Ollama

Ollama: Cloud Models Get Smarter & Build Performance Boost

Today we're diving into a busy day with 6 merged PRs and 7 commits that brought some major improvements to Ollama! The team tackled cloud model handling, fixed XML parsing issues with GLM models, and made Docker builds way more efficient. Special shoutouts to the collaborative effort on cloud model stubs and Bruce MacDonald's clever fix for GLM tool call parsing.

Duration: PT3M51S

https://podlog.io/listen/ollama-3aed006f/episode/ollama-cloud-models-get-smarter-build-performance-boost-ec65b197

Transcript

Hey there, amazing developers! Welcome back to another episode of the Ollama podcast. I'm your host, and wow, do we have a packed show for you today! Grab your favorite beverage because we're diving into some really exciting changes that dropped on March 6th and 7th.

So picture this: you're working with cloud models, and you're tired of having to pull stub files every single time. Well, the team heard you loud and clear!
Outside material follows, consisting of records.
-- ==== Sys2Proof/Laws/Registers.lean ====
section
/-! SUPPORT. Laws/Registers.lean: the path of a register write that nothing refuses. -/

namespace Sys2Proof.Machine

/-- A write that is open reaches the register: no bar, page or byte enable stops it. -/
theorem regWrite_body (s : State) (a : Nat) (w : RegWrite) (p : RegPlace) (r : RegSpec) (h : s.openTo a w)
    (hm : msixAt a = none) (hp : placeOf a = some p) (hb : p.block ≠ 0x40) (ho : 0x20 ≤ p.off) (h4 : a % 4 = 0)
    (hr : regAt { p with off := p.off / 4 * 4 } = some r) (hd : (r.dev && p.inst != 0) = false) (ht : testOnly p = false) :
    s.regWrite a w = s.writeBody w.origin p a w.value.toNat r := by
  obtain ⟨_, hre, hbe, _, _, _, _, hpl⟩ := h
  simp only [hp, Option.all_some, Bool.and_eq_true, Bool.not_eq_true'] at hpl
  have ho' : ¬ p.off < 0x20 := by omega
  simp [State.regWrite, hre, hbe, hm, hp, hb, h4, hr, hd, ht, hpl.1, ho']

/-- A write that is open, in range, well formed and of a resource not in use is carried out in full. -/
theorem writeBody_open (s : State) (a : Nat) (w : RegWrite) (p : RegPlace) (r : RegSpec) (h : s.openTo a w)
    (hp : placeOf a = some p) (hrng : s.outOfRange w.origin p w.value.toNat = ([], none))
    (hden : s.deniedWrite p w.value.toNat = false)
    (hf : ∀ new, s.formatRefused p a w.value.toNat new = false) (hb : ∀ new, s.busyRefused p a w.value.toNat new = false) :
    s.writeBody w.origin p a w.value.toNat r
      = s.carryOut w.origin p a w.value.toNat r (r.fields.filter fun f => f.acc != Access.ro) false none := by
  obtain ⟨_, _, _, _, ⟨hx, hl, he⟩, hta, hse, hpl⟩ := h
  simp only [hp, Option.all_some, Bool.and_eq_true, Bool.not_eq_true'] at hpl
  have hw : s.warmAt p.block = false := by
    unfold State.warmAt unitOfBlock
    split_ifs <;> simp_all
  simp [State.writeBody, hrng, hpl.2, hden, hf, hb, hta, hse, hw]

/-- The scope of what a register write does before the register acts. -/
def Scope.writing : Scope := { regs := true, pwr := true, aud := true }

theorem State.only_writing_setReg (s u : State) (h : s.only .writing u = u) (a v : Nat) :
    s.only .writing (u.setReg a v) = u.setReg a v := by
  have h' := congrArg (fun t => { t with regs := u.regs.set a (BitVec.ofNat 32 v) }) h
  exact h'

theorem State.only_writing_audit (s u : State) (h : s.only .writing u = u) (d : Nat) (w : Who) (k a : Nat) (o n : List Byte) :
    s.only .writing (u.audit d w k a o n) = u.audit d w k a o n := by
  have h' := congrArg (fun t => { t with
    regs := (u.audit d w k a o n).regs, pwr := (u.audit d w k a o n).pwr, aud := (u.audit d w k a o n).aud }) h
  exact h'

theorem State.only_writing_noteWrite (s : State) (p : RegPlace) (a v : Nat) (r : RegSpec) (l : Bool) (e : Option (Nat × Nat)) :
    s.only .writing (s.noteWrite p a v r l e) = s.noteWrite p a v r l e := by
  unfold State.noteWrite
  cases carriesReserved p r v <;> cases l <;> cases e <;> rfl

theorem State.only_writing_logWrite (s u : State) (h : s.only .writing u = u) (o : Origin) (p : RegPlace) (a v old : Nat)
    (takes : List FieldSpec) : s.only .writing (u.logWrite o p a v old takes) = u.logWrite o p a v old takes := by
  unfold State.logWrite
  split
  · exact State.only_writing_audit s u h _ _ _ _ _ _
  · exact h

theorem State.only_writing_storeWrite (s u : State) (h : s.only .writing u = u) (p : RegPlace) (a v old : Nat)
    (takes : List FieldSpec) : s.only .writing (u.storeWrite p a v old takes) = u.storeWrite p a v old takes := by
  unfold State.storeWrite
  dsimp only
  split <;> split <;> first | exact h | exact State.only_writing_setReg s u h _ _

/-- What carrying a write out does before the register acts: it changes registers, the log and the budget alone. -/
theorem carryOut_acts (s : State) (o : Origin) (p : RegPlace) (a v : Nat) (r : RegSpec) (takes : List FieldSpec) (l : Bool)
    (e : Option (Nat × Nat)) :
    ∃ u, s.carryOut o p a v r takes l e = u.act o p v (s.reg a) takes ∧ s.only .writing u = u :=
  ⟨_, rfl, State.only_writing_storeWrite s _
    (State.only_writing_logWrite s _ (State.only_writing_noteWrite s p a v r l e) _ _ _ _ _ _) _ _ _ _ _⟩

end Sys2Proof.Machine
end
Jeffrey Morgan landed a pretty significant change that eliminates the need to pull stubs for cloud models. Now, I know what you're thinking - "didn't we hear about this before?" And you're absolutely right! This is actually a "reapply" of a previous change, which tells us the team really believes in this improvement. Sometimes the best features need a couple of attempts to get just right, and that's totally normal in software development.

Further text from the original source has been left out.